PROMPT:
Go through the following data and transcribe exactly the stretch of lines from the one holding "tick (R138); model's own -/" to the one holding "freqServo := 0", both included.

*** Opening PROVIDED MATERIAL ***

theorem witness_DecodeEncode : (Instr.wrIbuf 255 0xFF#8).wellFormed c8 = true ∧ (Instr.wrLen 0).wellFormed c8 = true := by
  decide
theorem witness_EncodeDecode : decode c8 (.transaction [o, o, o, o, o, l]) = .ok .rdStatus := rfl
theorem witness_EveryHeaderDecodes :
    (0x27 < 64 ∧ 0x27 / 8 % 4 = 0 ∧ (toBits 8 0xFF).length = regDataBits c8 0x27) ∧
    (0b111 < 8 ∧ 0b111 % 4 ≠ 0 ∧ (toBits 16 0xFFFF).length = bufOperandBits c8 0b111) := by decide
theorem witness_StepRunsDecodedRequest :
    ({ p1 with events := [.host (.command 0b11#2)] } : State).events = .host (.command 0b11#2) :: [] ∧
    decode p1.cfg (.command 0b11#2) = .ok .clr := ⟨rfl, rfl⟩
theorem witness_FetchWordRunsNext : decode p1.cfg (tableRequest p1.cfg 8 0x27) = .ok (.wrReg7 0x00#8) ∧
    decode p1.cfg (tableRequest p1.cfg 3 0b001) = .ok (.rdIbuf 0) ∧
    decode p1.cfg (tableRequest p1.cfg 2 0b01) = .ok .enc := ⟨rfl, rfl, rfl⟩
theorem witness_StepWithoutHost :
    ({ last with events := [.engine] } : State).events = .engine :: [] ∧
    ({ last with events := [.reset] } : State).events = .reset :: [] ∧
    (last.events = [] ∧ last.state = .busy) ∧ (p1.events = [] ∧ p1.state ≠ .busy) := by decide
theorem witness_ResetFromAnyState : ({ last with events := [.reset] } : State).events = .reset :: [] := rfl
theorem witness_StatusRead :
    (∀ st : EngineState, ∀ d : Direction, ({ p1 with state := st, dir := d } : State).state = st ∧
      ({ p1 with state := st, dir := d } : State).dir = d) ∧
    (Instr.wrCtrl 0b01#2).starts = some .encrypt ∧ (Instr.wrCtrl 0b10#2).starts = some .decrypt :=
  ⟨fun _ _ => ⟨rfl, rfl⟩, rfl, rfl⟩
theorem witness_RegisterReads : full.Inv := full_inv
theorem witness_BufferReads : 7 < 2 ^ p1.cfg.lenW ∧ 8 < 2 ^ p1.cfg.lenW ∧ 255 < 2 ^ p1.cfg.lenW := by decide
theorem witness_ReadAsZeroWriteIgnored : (8 < 2 ^ p1.cfg.lenW ∧ p1.cfg.maxChars ≤ 8) ∧
    (255 < 2 ^ p1.cfg.lenW ∧ p1.cfg.maxChars ≤ 255) := by decide
theorem witness_ReadsHaveNoSideEffect : (Instr.rdIbuf 2).isWrite = false ∧
    exec (.rdIbuf 2) p1 = .next { p1 with replies := [.byte 0x63#8] } ∧
    (∀ a, Instr.rdIbuf 2 = .rdIbuf a → a < p1.cfg.maxChars → p1.ibuf.read? a ≠ none) ∧
    (∀ a, Instr.rdIbuf 2 = .rdObuf a → a < p1.cfg.maxChars → p1.obuf.read? a ≠ none) := by
  refine ⟨rfl, rfl, ?_, ?_⟩
  · rintro a h -
    cases h
    decide
  · rintro a h
    cases h
theorem witness_WriteKey : p1.state ≠ .busy ∧ last.state = .busy := by decide
theorem witness_WriteLen : (255 < 2 ^ p1.cfg.lenW ∧ p1.state ≠ .busy) ∧ (0 < 2 ^ last.cfg.lenW ∧ last.state = .busy) := by
  decide
theorem witness_WriteIbuf : (7 < 2 ^ p1.cfg.lenW ∧ p1.state ≠ .busy ∧ 7 < p1.cfg.maxChars) ∧
    (7 < 2 ^ last.cfg.lenW ∧ last.state = .busy) ∧ (8 < 2 ^ p1.cfg.lenW ∧ p1.cfg.maxChars ≤ 8) := by decide
theorem witness_BusyGate_write : last.state = .busy ∧ (Instr.wrIbuf 255 0x00#8).wellFormed last.cfg = true ∧
    (Instr.wrIbuf 255 0x00#8).isWrite = true := by decide
theorem witness_BusyGate_read : (Instr.rdObuf 255).wellFormed last.cfg = true ∧ (Instr.rdObuf 255).isWrite = false ∧
    Instr.rdObuf 255 ≠ .rdStatus := by decide
theorem witness_BusyGate_end : full.state = .busy ∧ step full = .next { full with state := .done } ∧
    ({ full with state := .done } : State).state ≠ .busy := ⟨rfl, rfl, by decide⟩
theorem witness_BusyGate_reset : ({ last with events := [.reset] } : State).state = .busy ∧
    step { last with events := [.reset] } = .next (State.afterReset c8 1 [] []) ∧
    (State.afterReset c8 1 [] []).state ≠ .busy := ⟨rfl, rfl, by decide⟩
theorem witness_TooWideOperandRefused : 2 ^ p1.cfg.lenW ≤ 256 := by decide
theorem witness_WriteCtrlDispatches :
    last.state = .busy ∧ ((m24 .done 8).state ≠ .busy ∧ (m24 .done 8).len ≤ (m24 .done 8).cfg.maxChars) ∧
    ((m24 .error 9).state ≠ .busy ∧ (m24 .error 9).cfg.maxChars < (m24 .error 9).len) := by decide
theorem witness_StartCommandsAccepted : (m24 .error 8).state ≠ .busy ∧ (m24 .error 8).len ≤ (m24 .error 8).cfg.maxChars ∧
    (m24 .idle 0).state ≠ .busy ∧ (m24 .idle 0).len ≤ (m24 .idle 0).cfg.maxChars := by decide
theorem witness_InvalidLength_raised : (m24 .idle 9).state ≠ .busy ∧ (m24 .idle 9).cfg.maxChars < (m24 .idle 9).len ∧
    (m24 .error 9).state = .error := by decide
theorem witness_InvalidLength_only_there :
    step { m24 .idle 9 with events := [.host (.command 0b01#2)] } = .next (m24 .error 9) ∧
    (m24 .idle 9).state ≠ .error ∧ (m24 .error 9).state = .error := ⟨rfl, by decide, rfl⟩
theorem witness_ClearSetsIdle : (m24 .error 9).state ≠ .busy ∧ last.state = .busy := by decide
theorem witness_ErrorIsLeftInThreeWays_clear : (m24 .error 9).state = .error ∧
    step { m24 .error 9 with events := [.host (.command 0b11#2)] } = .next (m24 .idle 9) ∧
    (m24 .idle 9).state ≠ .error := ⟨rfl, rfl, by decide⟩
theorem witness_ErrorIsLeftInThreeWays_stay : (m24 .error 9).state = .error ∧
    (m24 .error 9).cfg.maxChars < (m24 .error 9).len := by decide
theorem witness_ByteStep : last.Inv ∧ last.state = .busy ∧ last.idx < last.len ∧ last.dir = .encrypt :=
  ⟨last_inv, rfl, by decide, rfl⟩
theorem witness_ByteStep_decrypt : ({ last with dir := .decrypt } : State).Inv ∧
    ({ last with dir := .decrypt } : State).dir = .decrypt := by
  refine ⟨?_, rfl⟩
  constructor <;> decide
theorem witness_CompletionStep : (full.state = .busy ∧ full.idx = full.len) ∧ p1.state ≠ .busy := by decide
theorem witness_RunFinishes : last.Inv ∧ last.state = .busy ∧ last.events = [] ∧ 1 ≤ last.len - last.idx :=
  ⟨last_inv, rfl, rfl, by decide⟩
theorem witness_KeyStreamConverges : (8 ≤ 8 ∧ 7 ≤ 7) ∧ (0 < 1 ∧ keyAfter 0xFF#8 1 = 0xFF#8) := by decide
theorem witness_TransformBytes : 2 ≤ [0x61#8, 0x62#8].length ∧ 1 < 2 ∧ [0x61#8, 0x62#8][1]? = some 0x62#8 := by decide
theorem witness_TransformRoundTrip : 2 ≤ [0x61#8, 0x62#8].length := by decide
theorem witness_KeyIndependentOfData : 2 ≤ [0x61#8, 0x62#8].length ∧ 2 ≤ [0x00#8, 0xFF#8, 0x01#8].length ∧ 2 ≤ 2 := by
  decide
theorem witness_EmptyInput : (m24 .error 0).state ≠ .busy ∧ (m24 .error 0).len = 0 := by decide
theorem witness_ResetMeetsInvariant : Config.wf ⟨1, 1⟩ ∧ Config.wf c8 := by decide
theorem witness_StepKeepsInvariant : full.Inv ∧ step full = .next { full with state := .done } := ⟨full_inv, rfl⟩
theorem witness_StepStopsOnlyOnMalformedBits : ({ p1 with events := [.host (.transaction [])] } : State).Inv ∧
    step { p1 with events := [.host (.transaction [])] } = .refused (.malformedTransaction .truncated) := by
  refine ⟨?_, rfl⟩
  constructor <;> decide

/-- Events the interface can express. -/
def someEvents : List Event := [.engine, .host (.command 0b11#2), .reset, .host (encode c8 (.wrIbuf 255 0xFF#8))]

theorem witness_ExpressibleRunsAreSafe : ({ last with events := someEvents } : State).Inv ∧
    ∀ e ∈ ({ last with events := someEvents } : State).events, e.expressible last.cfg = true := by
  refine ⟨?_, by decide⟩
  constructor <;> decide

/-- STATE, DIR, KS and IDX change together at an accepted command. -/
theorem witness_WritersOfState_accept :
    step { m24 .idle 8 with events := [.host (.command 0b01#2)] } =
      .next { m24 .busy 8 with dir := .encrypt, ks := 0x74#8, idx := 0 } ∧
    EngineState.busy ≠ .idle ∧ Direction.encrypt ≠ .decrypt ∧ 0x74#8 ≠ 0xAA#8 ∧ 0 ≠ 2 := ⟨rfl, by decide⟩
/-- KEY, LEN and a byte of IBUF change at their writes. -/
theorem witness_WritersOfState_writes :
    step { p1 with events := [.host (encode c8 (.wrKey 0x12#8))] } = .next { p1 with key := 0x12#8 } ∧
    step { p1 with events := [.host (encode c8 (.wrLen 255))] } = .next { p1 with len := 255 } ∧
    step { p1 with events := [.host (encode c8 (.wrIbuf 0 0x58#8))] } =
      .next { p1 with ibuf := [(0, 0x58#8), (1, 0x62#8), (2, 0x63#8)] } := ⟨rfl, rfl, rfl⟩
/-- A byte of OBUF changes at a byte step. -/
theorem witness_WritersOfState_byteStep :
    part (step (running .encrypt 0x74#8 0 3 abc [(0, 0x00#8)])) (·.bufferByte .obuf 0) = some 0x58#8 ∧
    (running .encrypt 0x74#8 0 3 abc [(0, 0x00#8)]).bufferByte .obuf 0 = 0x00#8 := by decide

theorem witness_ResultStaysUntilNextRun :
    let s : State := { p1 with events := [.host (.command 0b11#2)] }
    s.state = .done ∧ step s = .next { p1 with state := .idle } ∧ (∀ d, ¬ s.acceptsNext d) ∧ ¬ s.resetNext := by
  refine ⟨rfl, rfl, ?_, ?_⟩
  · rintro d ⟨-, -, i, ⟨r, es, he, hd⟩, hi⟩
    cases he
    cases hd
    cases hi
  · rintro ⟨es, he⟩
    cases he

/-- One byte with a poll before its byte step, then the completion step. -/
def pollThenStep : List Event := [.host (encode c8 .rdStatus), .engine]

/-- `m24` with a run of one byte issued and the events of that run. -/
def oneByteRun : State := { m24 .idle 1 with
  events := .host (encode c8 .enc) :: (pollThenStep ++ [.engine, .host (encode c8 .rdKs)]) }
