/-- The accord. -/
structure Acd where
  /-- ACD_STATUS.ACCORD_STATE (R130) -/
  state : AccordState
  /-- the counter, in 2^-56 ns since the PTP epoch (ACD_TIME) (R121) -/
  count : Nat
  /-- ACD_INCR_CUR (R9,R16) -/
  incrCur : BitVec 64
  /-- ACD_INCR_PEND (R16) -/
  incrPendVal : BitVec 64
  /-- increments waiting for their apply ticks; ACD_STATUS.INCR_PEND while not empty (R16) -/
  incrQueue : List (Nat × BitVec 64)
  /-- ACD_STEER (R123) -/
  freqServo : BitVec 40
  /-- ACD_STEP_OUT, kept in 2^-56 ns; ACD_STATUS.STEP_PENDING while not zero (R132) -/
  stepOut : Int
  /-- the step that entered S last is applied whole, at once (R114,R132); model's own -/
  stepAtOnce : Bool
  /-- steps in S that have not reached their apply ticks, oldest first (R16,R132); model's own -/
  stepIn : List StepIn
  /-- remainder carried between slew quanta (R132); model's own -/
  slewRem : Nat
  /-- ACD_FREQ_HOLD (R137) -/
  freqHold : BitVec 40
  /-- ACD_FREQ_LAST (R128) -/
  freqLast : BitVec 40
  /-- steered rates and the ticks each lasted, newest first (R137); model's own -/
  steerHist : List (BitVec 40 × Nat)
  /-- tick from which the present rate has steered (R137); model's own -/
  steerFrom : Nat
  /-- ACD_E_REF (R98,R22) -/
  eRef : BitVec 24
  /-- ACD_E_MEAS (R98,R22) -/
  eMeas : BitVec 24
  /-- E_SERVO as the last update left it (R126); model's own -/
  eServo : Nat
  /-- ACD_E_SERVO (R126) -/
  eServoPub : Nat
  /-- the terms accepted at the last publication (R16); model's own -/
  accepted : EbTerms
  /-- ACD_E_STEP (R127) -/
  eStep : Nat
  /-- ACD_E_PAIR (R23) -/
  ePair : Nat
  /-- ACD_E_HOLD (R128) -/
  eHold : Nat
  /-- ACD_EB0, at full width (R22,R82) -/
  eb0 : Nat
  /-- EB_ACCORD as last published, at full width (R18,R82) -/
  ebAccord : Nat
  /-- residuals e_k since the history's restart, newest first, at most 17, in 2^-16 ns (R126) -/
  residuals : List Int
  /-- E_SERVO at the restart of the history (R126); model's own -/
  eServoKept : Nat
  /-- tick of the first update of the unbroken run within LOCK_NS (R130); model's own -/
  lockRun : Option Nat
  /-- tick at which t of R128 began (R128) -/
  holdFrom : Option Nat
  /-- H, the ticks of servo history behind FREQ_HOLD (R128); model's own -/
  holdH : Nat
  /-- T0, in 0.01 K (R128); model's own -/
  tempAt0 : Int
  /-- ACD_HOLD_DT (R128) -/
  dtMax : BitVec 16
  /-- ACD_HOLD_Y0 (R128) -/
  y0Eff : Nat
  /-- ACD_STATUS.FORCED (R142) -/
  forced : Bool
  /-- ACD_STATUS.SERVO_LOST (R124) -/
  servoLost : Bool
  /-- tick from which SERVO_TIMEOUT_MS is counted (R124); model's own -/
  lastSteer : Nat
  /-- tick of the last steer write, or of the start of steering before one (R124,R128); model's own -/
  lastWrite : Nat
  /-- EB_ACCORD without E_HOLD at that tick (R22,R128); model's own -/
  writeEb : Nat
  /-- the temperature at that tick, in 0.01 K (R128); model's own -/
  writeTemp : Int
  /-- the largest temperature change since that tick, in 0.01 K (R128); model's own -/
  writeDt : BitVec 16
  /-- the integrator of the servo firmware's loop, in 0.001 ppt times 2^-32 (R451); model's own -/
  integ : Int
  /-- the rate that loop gave at the last update, in 0.001 ppt (R451); model's own -/
  servoOut : BitVec 40
  /-- the timeout waits for the first update after a hold-off (R124); model's own -/
  steerWait : Bool
  /-- seeded or set since PD_TIME became ready (R130); model's own -/
  everSeeded : Bool
  /-- LOCKED since last seeded (R130); model's own -/
  everLocked : Bool
  /-- the acquisition step has been taken (R133); model's own -/
  acqStepDone : Bool
  /-- re-entry is due at the next publication tick (R138); model's own -/
  reentry : Bool
  /-- tick of its cause (R138); model's own -/
  reentryAt : Nat
  /-- tick from which the check words of the time bus are counted, every 1,024 ticks (R19); model's own -/
  checkFrom : Nat
  /-- tick of the last publication (R18); model's own -/
  lastPub : Nat
  /-- sum of the steps and slew quanta applied since reset, in 2^-56 ns (R132,R194); model's own -/
  adj : Int
  /-- ACD_STATUS.LEAP_PENDING (R147) -/
  leapPending : Bool
  /-- ACD_STATUS.CPLL_LOCK (R27) -/
  cpllLock : Bool
  /-- the CPLL has locked to its configured reference since PD_TIME became ready (R144); model's own -/
  cpllEver : Bool
  /-- a relock commanded by ACD_SET_CPLL_SOURCE runs (R143,R144); model's own -/
  cpllRelock : Bool
  /-- ACD_STATUS.OCXO_PRESENT (R145) -/
  ocxoPresent : Bool
  /-- ACD_STATUS.ATOM_PRESENT (R27) -/
  atomPresent : Bool
  /-- ACD_STATUS.MACERATE (R145) -/
  macerate : Bool
  /-- tick at which CLK_OCXO became present (R145); model's own -/
  macFrom : Nat
  /-- time taps that failed a check and are not yet reloaded (R19); model's own -/
  tapsBad : List (BitVec 8)
  /-- the taps are reloaded at the next publication (R130); model's own -/
  tapReload : Bool
  /-- REF18's FREQ_64S_MPPT of each second since CLK_OCXO became present, newest first, at most 193 (R145); model's own -/
  macPts : List Int
  /-- INT_SYS_CAL_INVALID raised since PD_TIME became ready (R83); model's own -/
  calTold : Bool
deriving DecidableEq, Repr

/-- Acd right after reset. -/
def Acd.reset : Acd where
  state := .cold
  count := 0
  incrCur := 0x00CCCCCCCCCCCCCD
  incrPendVal := 0x00CCCCCCCCCCCCCD
  incrQueue := []
  freqServo := 0
  stepOut := 0
  stepAtOnce := false
  stepIn := []
  slewRem := 0
  freqHold := 0
  freqLast := 0
  steerHist := []
  steerFrom := 0
  eRef := 0xFFFFFF
  eMeas := 0xFFFFFF
  eServo := 0
  eServoPub := 0
  accepted := EbTerms.reset
  eStep := 0
  ePair := 0
  eHold := 0
  eb0 := 0xFFFFFF
  ebAccord := 0xFFFFFF
  residuals := []
  eServoKept := 0
  lockRun := none
  holdFrom := none
  holdH := 0
  tempAt0 := 0
  dtMax := 0
  y0Eff := 0
  forced := false
  servoLost := false
  lastSteer := 0
  lastWrite := 0
  writeEb := 0
  writeTemp := 0
  writeDt := 0
  integ := 0
  servoOut := 0
  steerWait := false
  everSeeded := false
  everLocked := false
  acqStepDone := false
  reentry := false
  reentryAt := 0
  checkFrom := 0
  lastPub := 0
  adj := 0
  leapPending := false
  cpllLock := false
  cpllEver := false
  cpllRelock := false
  ocxoPresent := false
  atomPresent := false
  macerate := false
  macFrom := 0
  tapsBad := []
  tapReload := false
  macPts := []
  calTold := false

end Sys2Proof.Machine
end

*** Closing PROVIDED MATERIAL ***

ANSWER SECTION:
  /-- re-entry is due at the next publication tick (R138); model's own -/
  reentry : Bool
  /-- tick of its cause (R138); model's own -/
  reentryAt : Nat
  /-- tick from which the check words of the time bus are counted, every 1,024 ticks (R19); model's own -/
  checkFrom : Nat
  /-- tick of the last publication (R18); model's own -/
  lastPub : Nat
  /-- sum of the steps and slew quanta applied since reset, in 2^-56 ns (R132,R194); model's own -/
  adj : Int
  /-- ACD_STATUS.LEAP_PENDING (R147) -/
  leapPending : Bool
  /-- ACD_STATUS.CPLL_LOCK (R27) -/
  cpllLock : Bool
  /-- the CPLL has locked to its configured reference since PD_TIME became ready (R144); model's own -/
  cpllEver : Bool
  /-- a relock commanded by ACD_SET_CPLL_SOURCE runs (R143,R144); model's own -/
  cpllRelock : Bool
  /-- ACD_STATUS.OCXO_PRESENT (R145) -/
  ocxoPresent : Bool
  /-- ACD_STATUS.ATOM_PRESENT (R27) -/
  atomPresent : Bool
  /-- ACD_STATUS.MACERATE (R145) -/
  macerate : Bool
  /-- tick at which CLK_OCXO became present (R145); model's own -/
  macFrom : Nat
  /-- time taps that failed a check and are not yet reloaded (R19); model's own -/
  tapsBad : List (BitVec 8)
  /-- the taps are reloaded at the next publication (R130); model's own -/
  tapReload : Bool
  /-- REF18's FREQ_64S_MPPT of each second since CLK_OCXO became present, newest first, at most 193 (R145); model's own -/
  macPts : List Int
  /-- INT_SYS_CAL_INVALID raised since PD_TIME became ready (R83); model's own -/
  calTold : Bool
deriving DecidableEq, Repr

/-- Acd right after reset. -/
def Acd.reset : Acd where
  state := .cold
  count := 0
  incrCur := 0x00CCCCCCCCCCCCCD
  incrPendVal := 0x00CCCCCCCCCCCCCD
  incrQueue := []
  freqServo := 0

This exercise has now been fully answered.